ALUMNI SERIES: A journey of empowerment

Alumni spotlight Mazi Melesa Pilip

By Jacob Kamaras

From Ethiopian refugee to Israeli citizen to elected official in the United States, Mazi Melesa Pilip has been on a journey of being empowered in her younger years to empowering others.

“Life is all about opportunities,” says Pilip, an alum of University of Haifa who currently serves as a member of the Nassau County Legislature from the 10th district. “Who’s going to be the first one to open the door and believe in you?”

Pilip’s climb up the social mobility ladder began in 1991 with Operation Solomon, the covert Israeli military operation to airlift Ethiopian Jews to Israel. She was 12 years old at the time. Non-stop flights of 35 Israeli aircraft, including Israeli Air Force C-130s and El Al Boeing 747s, transported 14,325 Ethiopian Jews to Israel in 36 hours. The sight of the Israeli jets provided a window into Pilip’s successes that would follow.

“I knew from looking at the sky that a bright future was waiting for me,” Pilip says.

According to Pilip, seeing a female IDF soldier during Operation Solomon would inspire her own enlistment in the military, where she served as a gunsmith.

Subsequently, understanding that higher education would be the linchpin in her pathway to advancement, she enrolled in University of Haifa and earned her bachelor’s degree in occupational therapy.

University of Haifa prides itself on the rich diversity of its student body, welcoming international students from around the world, as well as domestic students from Jewish, Muslim, Christian, Baha’i, Druze, and Bedouin communities. Pilip shares this sense of pride, noting how the University was one of the first institutions in Israel to open its doors to Ethiopian immigrants and, in her words, “give us the tools to succeed.”

She adds, “University of Haifa gave me the tools and confidence to know that I can do anything I want in life.”

“If there was any extra help needed, like transportation or food, it was available for us,” she says. “University of Haifa was actively engaged in our success. I was very empowered by the University.”

The college years also marked Pilip’s first venture into leadership, as the chair of the National Ethiopian Israeli Student Organization.

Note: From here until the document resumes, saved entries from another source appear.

-- ==== Sys2Proof/Word.lean ====
section
/-!
DEFINITION. Sys2Proof/Word.lean: the word types of the GX-512 and their plainest arithmetic.
A register is a 32-bit word (R5); a byte is eight bits; a port number is one of 52 (R10).
-/
namespace Sys2Proof

/-- A byte of a buffer, a frame or a memory. -/
abbrev Byte := BitVec 8

/-- A 32-bit register word (R5). -/
abbrev Word := BitVec 32

/-- A line port: LV00–LV47 are 0–47, MV0–MV3 are 48–51 (R10). -/
abbrev Port := Fin 52

/-- A phase group: feeder f is group f, MV port m is group 16 + m (R12). -/
abbrev Group := Fin 20

/-- An engine cluster (R268). -/
abbrev Cluster := Fin 32

/-- A commons bank (R302). -/
abbrev Bank := Fin 128

/-- A backhaul lane BH0–BH3 (R366). -/
abbrev Lane := Fin 4

/-- A mirror lane PM0–PM1 (R10). -/
abbrev MLane := Fin 2

/-- A serial port SER0–SER3 (R10). -/
abbrev Serial := Fin 4

/-- A TRU reference 0–7 (R348). -/
abbrev Ref := Fin 8

/-- A sensor channel: SX0–SX7 are 0–7, SI0–SI3 are 8–11 (R10, R427). -/
abbrev Chan := Fin 12

/-- A burst ID, 13 bits (R274). -/
abbrev BurstId := Fin 8192

/-- A hardware context index, 20 bits (R213). -/
abbrev CtxIndex := BitVec 20

/-- One of the two waveforms of the line (R11). -/
inductive Wave where
  | nb
  | bb
deriving DecidableEq, Repr

end Sys2Proof
end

She met her husband in Haifa, but it was always his plan to return to the U.S. following his studies in Israel. In 2005, they made the move.

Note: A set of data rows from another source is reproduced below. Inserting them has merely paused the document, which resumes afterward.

-- ==== Sys2Proof/Machine/RegMap.lean ====
section
/-!
DEFINITION. Sys2Proof/Machine/RegMap.lean: the register map of BAR0: pages, their bases and vectors (R25, R35), the common
header (R28, R29), and every field the owning chapters define, with its access code (R9), reset value and legal range (R8).
-/
namespace Sys2Proof.Machine

/-- The access codes of R9. -/
inductive Access where
  | rw | ro | w1c | wo | rc | rwp
deriving DecidableEq, Repr

/-- The encodings of a field that are not reserved (R8). -/
inductive Legal where
  | any
  | range (lo hi : Nat)
  | signed (lo hi : Int)
deriving DecidableEq, Repr

/-- One field of a register, or of each register of an array of `count` registers `stride` bytes apart. -/
structure Field where
  kind : PageKind
  off : Nat
  hi : Nat
  lo : Nat
  acc : Access
  rst : Nat
  legal : Legal
  count : Nat
  stride : Nat
deriving DecidableEq, Repr

/-- The width of a field in bits. -/
def Field.width (f : Field) : Nat := f.hi + 1 - f.lo

/-- The register offset of element `i` of a field's array. -/
def Field.offAt (f : Field) (i : Nat) : Nat := f.off + i * f.stride

/-- Whether the register at page offset `o` is one of the field's registers. -/
def Field.atOff (f : Field) (o : Nat) : Bool :=
  decide (f.off ≤ o) && decide ((o - f.off) % f.stride = 0) && decide ((o - f.off) / f.stride < f.count)

/-- The value of bits `hi` to `lo` of a word. -/
def getBits (w : Word) (hi lo : Nat) : Nat := (w.toNat >>> lo) % 2 ^ (hi + 1 - lo)

/-- The word with bits `hi` to `lo` replaced by `v`, taken modulo the field's size. -/
def setBits (w : Word) (hi lo v : Nat) : Word :=
  BitVec.ofNat 32 (w.toNat - getBits w hi lo * 2 ^ lo + v % 2 ^ (hi + 1 - lo) * 2 ^ lo)

/-- A number of `n` bits read as two's complement. -/
def signedOf (n v : Nat) : Int := if v < 2 ^ (n - 1) then (v : Int) else (v : Int) - 2 ^ n

/-- The two's complement of an integer in `n` bits. -/
def ofSigned (n : Nat) (v : Int) : Nat := (v % (2 ^ n : Int)).toNat

/-- Whether a value is a legal encoding of a field of `n` bits (R8). -/
def Legal.ok (l : Legal) (n v : Nat) : Bool :=
  match l with
  | .any => true
  | .range lo hi => decide (lo ≤ v) && decide (v ≤ hi)
  | .signed lo hi => decide (lo ≤ signedOf n v) && decide (signedOf n v ≤ hi)

/-! Pages (R25, R35). -/

/-- The kind of a page. -/
def pageKind : Page → PageKind
  | .mod => .mod | .pwr => .pwr | .boot => .boot | .saf => .saf | .tkt => .tkt | .mgt => .mgt | .sen => .sen
  | .ser _ => .ser | .tru => .tru | .pair => .pair | .sto => .sto | .pci => .pci | .lan _ => .lan | .lanm _ => .lanm
  | .bcn => .bcn | .asc => .asc | .rpt => .rpt | .ncal => .ncal | .cip => .cip | .bq => .bq | .nbw => .nbw
  | .bbw => .bbw | .mem => .mem | .lpt _ => .lpt | .eng _ => .eng | .memb _ => .memb

/-- The instance of a page among those of its kind. -/
def pageIndex : Page → Nat
  | .ser s => s.val | .lan l => l.val | .lanm m => m.val | .lpt n => n.val | .eng c => c.val | .memb b => b.val
  | _ => 0

/-- The base address of a page in BAR0 (R25). -/
def pageBase : Page → Nat
  | .mod => 0x0000000 | .pwr => 0x0001000 | .boot => 0x0002000 | .saf => 0x0003000 | .tkt => 0x0004000
  | .mgt => 0x0005000 | .sen => 0x0006000
  | .ser s => 0x0008000 + s.val * 0x1000
  | .tru => 0x0010000 | .pair => 0x0011000 | .sto => 0x0012000 | .pci => 0x0013000
  | .lan l => 0x0014000 + l.val * 0x1000
  | .lanm m => 0x0018000 + m.val * 0x1000
  | .bcn => 0x0020000 | .asc => 0x0021000 | .rpt => 0x0022000 | .ncal => 0x0023000 | .cip => 0x0024000
  | .bq => 0x0025000 | .nbw => 0x0026000 | .bbw => 0x0027000 | .mem => 0x0028000
  | .lpt n => 0x0100000 + n.val * 0x1000
  | .eng c => 0x0200000 + c.val * 0x1000
  | .memb b => 0x0300000 + b.val * 0x1000

/-- The page whose base has page number `q` (address divided by 4 KiB); none for a reserved page (R25). -/
def pageOfNumber (q : Nat) : Option Page :=
  if q < 7 then
    match q with
    | 0 => some .mod | 1 => some .pwr | 2 => some .boot | 3 => some .saf | 4 => some .tkt | 5 => some .mgt
    | _ => some .sen
  else if h : 8 ≤ q ∧ q < 12 then some (.ser ⟨q - 8, by omega⟩)
  else if q = 0x10 then some .tru else if q = 0x11 then some .pair else if q = 0x12 then some .sto
  else if q = 0x13 then some .pci
  else if h : 0x14 ≤ q ∧ q < 0x18 then some (.lan ⟨q - 0x14, by omega⟩)
  else if h : 0x18 ≤ q ∧ q < 0x1A then some (.lanm ⟨q - 0x18, by omega⟩)
  else if q = 0x20 then some .bcn else if q = 0x21 then some .asc else if q = 0x22 then some .rpt
  else if q = 0x23 then some .ncal else if q = 0x24 then some .cip else if q = 0x25 then some .bq
  else if q = 0x26 then some .nbw else if q = 0x27 then some .bbw else if q = 0x28 then some .mem
  else if h : 0x100 ≤ q ∧ q < 0x134 then some (.lpt ⟨q - 0x100, by omega⟩)
  else if h : 0x200 ≤ q ∧ q < 0x220 then some (.eng ⟨q - 0x200, by omega⟩)
  else if h : 0x300 ≤ q ∧ q < 0x380 then some (.memb ⟨q - 0x300, by omega⟩)
  else none

/-- The page that contains a BAR0 address, where there is one (R25). -/
def pageOfAddr (a : Nat) : Option Page := pageOfNumber (a / 0x1000)

/-- PAGE_ID.TYPE of a page (R25). -/
def pageType : PageKind → Nat
  | .mod => 0x0001 | .pwr => 0x0002 | .boot => 0x0003 | .saf => 0x0004 | .tkt => 0x0005 | .mgt => 0x0006
  | .sen => 0x0007 | .ser => 0x0008 | .tru => 0x0010 | .pair => 0x0011 | .sto => 0x0012 | .pci => 0x0013
  | .lan => 0x0014 | .lanm => 0x0015 | .bcn => 0x0020 | .asc => 0x0021 | .rpt => 0x0022 | .ncal => 0x0023
  | .cip => 0x0024 | .bq => 0x0025 | .nbw => 0x0026 | .bbw => 0x0027 | .mem => 0x0028 | .lpt => 0x0030
  | .eng => 0x0031 | .memb => 0x0028

/-- PAGE_ID.INSTANCE of a page; the MEM (global) page has 0xFFFF (R25). -/
def pageInstance : Page → Nat
  | .mem => 0xFFFF
  | p => pageIndex p

/-- The MSI-X vector of a page (R35). -/
def pageVector : Page → Nat
  | .mod => 0 | .pwr => 0 | .boot => 0 | .mgt => 0
  | .saf => 1 | .tkt => 2 | .sen => 3 | .ser _ => 3 | .tru => 4 | .pair => 5 | .lanm _ => 5 | .sto => 6 | .pci => 7
  | .lan l => 8 + l.val
  | .bcn => 12 | .asc => 13 | .rpt => 14 | .ncal => 15 | .cip => 16 | .bq => 17 | .nbw => 18 | .bbw => 18
  | .mem => 19 | .memb _ => 19
  | .lpt n => if n.val < 12 then 20 else if n.val < 24 then 21 else if n.val < 36 then 22 else 23
  | .eng c => 24 + c.val / 4

/-- The pages assigned to vector `v`, 0–31 (R35). -/
def vectorPages (v : Nat) : List Page :=
  if v = 0 then [.mod, .pwr, .boot, .mgt]
  else if v = 1 then [.saf] else if v = 2 then [.tkt]
  else if v = 3 then [.sen, .ser 0, .ser 1, .ser 2, .ser 3]
  else if v = 4 then [.tru] else if v = 5 then [.pair, .lanm 0, .lanm 1] else if v = 6 then [.sto]
  else if v = 7 then [.pci]
  else if h : 8 ≤ v ∧ v < 12 then [.lan ⟨v - 8, by omega⟩]
  else if v = 12 then [.bcn] else if v = 13 then [.asc] else if v = 14 then [.rpt] else if v = 15 then [.ncal]
  else if v = 16 then [.cip] else if v = 17 then [.bq] else if v = 18 then [.nbw, .bbw]
  else if v = 19 then .mem :: (List.finRange 128).map .memb
  else if 20 ≤ v ∧ v < 24 then
    ((List.finRange 52).filter (fun n => decide (pageVector (.lpt n) = v))).map .lpt
  else if 24 ≤ v ∧ v < 32 then
    ((List.finRange 32).filter (fun c => decide (24 + c.val / 4 = v))).map .eng
  else []

/-- LOCK.PROT of a page: the protected groups that exist on it (R29, R442). -/
def lockProt : PageKind → Nat
  | .nbw => 1 | .bbw => 1 | .bcn => 1 | .mem => 1 | .pair => 1 | .saf => 3
  | _ => 0

/-- Whether CTRL.BLK_RESET has an effect on the page (the table of CTRL in spec/02_register_pages.md). -/
def hasBlkReset : PageKind → Bool
  | .mod => false | .pwr => false | .boot => false | .saf => false | .tkt => false
  | _ => true

/-! Offsets of the common header (R28). -/

/-- Offset of CTRL. -/
def offCtrl : Nat := 0x008
/-- Offset of STATUS. -/
def offStatus : Nat := 0x00C
/-- Offset of INT_STAT. -/
def offIntStat : Nat := 0x010
/-- Offset of INT_EN. -/
def offIntEn : Nat := 0x014
/-- Offset of INT_FORCE. -/
def offIntForce : Nat := 0x018
/-- Offset of ERR_CNT. -/
def offErrCnt : Nat := 0x01C
/-- Offset of LOCK. -/
def offLock : Nat := 0x020
/-- Offset of CMD. -/
def offCmd : Nat := 0x040
/-- Offset of CMD_ARG0; CMD_ARG1 and CMD_ARG2 follow. -/
def offArg : Nat := 0x044
/-- Offset of CMD_STAT. -/
def offCmdStat : Nat := 0x050

/-- INT_STAT bit 31: a command of the page completed (R29). -/
def INT.CMD_DONE : Nat := 31
/-- INT_STAT bit 30: an error that ERR_CNT counts (R29). -/
def INT.ERR : Nat := 30
/-- INT_STAT bit 29: a write to an RWP field was refused (R29). -/
def INT.PROT_REFUSED : Nat := 29
/-- INT_STAT bit 28: an access was not performed (R29). -/
def INT.ACCESS : Nat := 28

Pilip’s path to political leadership started with lectures she gave across the U.S. on her experience as an Ethiopian immigrant to Israel, hoping to inspire younger generations to “take a chance and never give up.” Her responsibilities as a mother of seven eventually meant she couldn’t travel around the country — but that didn’t preclude her from pursuing involvement in local politics in Nassau County.

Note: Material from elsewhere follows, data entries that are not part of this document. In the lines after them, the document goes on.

/-- What a JOINING slot holds beside its record (R226–R231): the TAG, N_M, the solicit's waveform, channels, group and port, its timing
correction, the granted occurrence's superframe once the offer is planned, the SFN at which the slot expires, the superframes a
forwarded join adds, whether the offer is planned, and the JOIN_REQ accepted or forwarded (N_E and EP_ID). -/
structure JoinSt where
  tag : Nat
  nM : Nat
  wave : Wave
  ch0 : Nat
  ch1 : Nat
  group : Nat
  port : Nat
  tadj : Int
  offered : Bool
  until_ : Nat
  nE : Nat
  epId : Nat
  forwarded : Bool
deriving DecidableEq, Repr

/-- A rekey under way (R235, R236): the new wrapped key, its size, salt, sendings, and the SFN of the last. -/
structure RekeySt where
  key : List Byte
  aes256 : Bool
  salt : Nat
  sends : Nat
  sentAt : Nat
deriving DecidableEq, Repr

/-- An end under way (R234): the reason, whether PARK asked for it, and the SFN at which LEAVE was first put up for sending. -/
structure EndSt where
  reason : Nat
  park : Bool
  since : Nat
deriving DecidableEq, Repr

/-- A slot of the hardware table: its record, the parked index it came from, a join, rekey or end under way, the SFN of its last key, the
SFN until which the previous key is held, the bytes its endpoint has waiting (QUEUE), the last accepted SEQ of SF2 commands (none:
the first is taken as base, R477), whether IC_WARN has been raised under the key, the ends of the counter blocks mirrored and
asked for (R405), the ports of the last downlink frames by FSEQ, newest first (R153), and the lane
that a subordinate is reached over, if any (R257). -/
structure Assoc where
  c : Ctx
  parked : Nat
  join : Option JoinSt
  rekey : Option RekeySt
  ending : Option EndSt
  keySfn : Nat
  prevUntil : Nat
  queue : Nat
  sf2 : Option Nat
  warned : Bool
  reserved : Nat
  asked : Nat
  sentPorts : List (Nat × Nat)
  lane : Option Nat
deriving DecidableEq, Repr

/-- A FREE slot. -/
def Assoc.free : Assoc := ⟨Ctx.zero, 0, none, none, none, 0, 0, 0, some 0, false, 0, 0, [], none⟩

/-- A beacon key (R237): key, salt, generation, and the last nonce counter used under it. -/
structure BeaconKey where
  key : List Byte
  salt : Nat
  gen : Nat
  last : Option Nat
deriving DecidableEq, Repr

/-- What a frame of the downlink store is: a host frame, or one of the module's own. -/
inductive FrameKind where
  | host | ack | offer | defer | reject | accept | rekey | leave | bkey | grant | repeater | element | tmap
deriving DecidableEq, Repr

/-- How far a frame of the downlink store is: waiting for its cipher job, in the job ring or a hold slot, ready for a plan, planned, on the
line, or waiting for its acknowledgement. -/
inductive Stage where
  | queued | job | ready | planned | line | waitAck
deriving DecidableEq, Repr

/-- A frame of the downlink store (R381) or one of the module's own: the index or TAG it goes to, ring or lane it came from with COOKIE,
the WAVE option, the waveform chosen, whether it goes as a FLOOD, FTYPE, FSEQ, the plaintext of its unit or the payload of an
unprotected frame, whether it is protected and whether its plaintext is an INNER unit, the bytes on the line once protected, the port
and channels where they are fixed, sendings, plans without a placement, the SFN at which it is due again, whether it is an SF2
command with its SEQ, the SFN it was taken and whether step 2 has passed, the payload the grant it carries may have, the lane
an answer to a lane's frame takes, the deferrals of a broadband burst (R175), and the MAX_AGE that applies to it (R481). -/
structure Frame where
  id : Nat
  index : Nat
  kind : FrameKind
  ring : Option Nat
  lane : Option Nat
  cookie : Nat
  wopt : Nat
  wave : Wave
  flood : Bool
  ftype : Nat
  fseq : Nat
  body : List Byte
  prot : Bool
  inner : Bool
  payload : List Byte
  port : Option Nat
  ch : Option (Nat × Nat)
  stage : Stage
  sends : Nat
  waits : Nat
  due : Nat
  sf2 : Bool
  seq : Nat
  takenAt : Nat
  rechecked : Bool
  grantLen : Option Nat
  via : Option Nat
  defers : Nat
  maxAge : Nat
deriving DecidableEq, Repr

/-- A verified element that has a command of its own (R221): the index of its sender, whether it came from the parent, TYPE, value, and
whether it was received in narrowband. -/
structure Elem where
  index : Nat
  parent : Bool
  ty : Nat
  value : List Byte
  narrow : Bool
deriving DecidableEq, Repr

/-- A verified uplink frame on its way to the host or peer (R371): index, EP_ID, SFN of reception, waveform, data, the mirror SEQ whose
acknowledgement releases it (R405), and the tunnel SEQ of an interrupted sending. -/
structure UlFrame where
  index : Nat
  epId : Nat
  sfn : Nat
  narrow : Bool
  data : List Byte
  after : Nat
  seq : Nat
deriving DecidableEq, Repr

“I’m a big believer that if you don’t like what you see in society, you have to be involved,” she says. “I hate complaining from the outside.”

Pilip initiated her career in politics by volunteering for Pedram Bral, who was running for Mayor in Great Neck, N.Y. Following Bral’s victory, she became a member of the Village of Great Neck’s Architectural Review Board. Later, she was nominated to run as the Republican candidate for the Nassau County Legislature seat for the 10th District.

At the time of her campaign in 2021, Pilip had five children and was pregnant with twins. And yet, she would go on to score a landmark victory for a Republican candidate in the area.

“I said, ‘Guys, I’m not here to complain, I’m here to work hard.’ And I did the impossible,” Pilip recalls.

Pilip garnered national attention earlier this year as the Republican nominee in the race to fill the Congressional seat vacated by the expelled former U.S. Rep. George Santos. She ran an intense and competitive campaign. Although she lost the election to now-U.S. Rep. Tom Suozzi, she is proud that she refused to “let fear hold me back” in her pursuit of the seat in Congress.

Today, in her continued capacity as a local elected official in Nassau County, Pilip embraces a practical and action-oriented mentality — reflected in her efforts to upgrade bridges and roads, and to be a voice for her constituents.

“I don’t like to talk, I like to deliver, and get the job done,” she says.

Pilip maintains her focus on empowerment, including encouraging every citizen to register to vote.

“Your vote is an important voice, and you need to use it,” she says.

She also has a special place in her heart for her time at University of Haifa, an institution which she believes debunks the trope that Israel is an “apartheid state.”

“University of Haifa is the most diverse university in Israel,” Pilip says. “It’s a mixed place and everybody has the same opportunity. In fact, some of my best friends were Arab Muslims. That’s what Israel is all about.”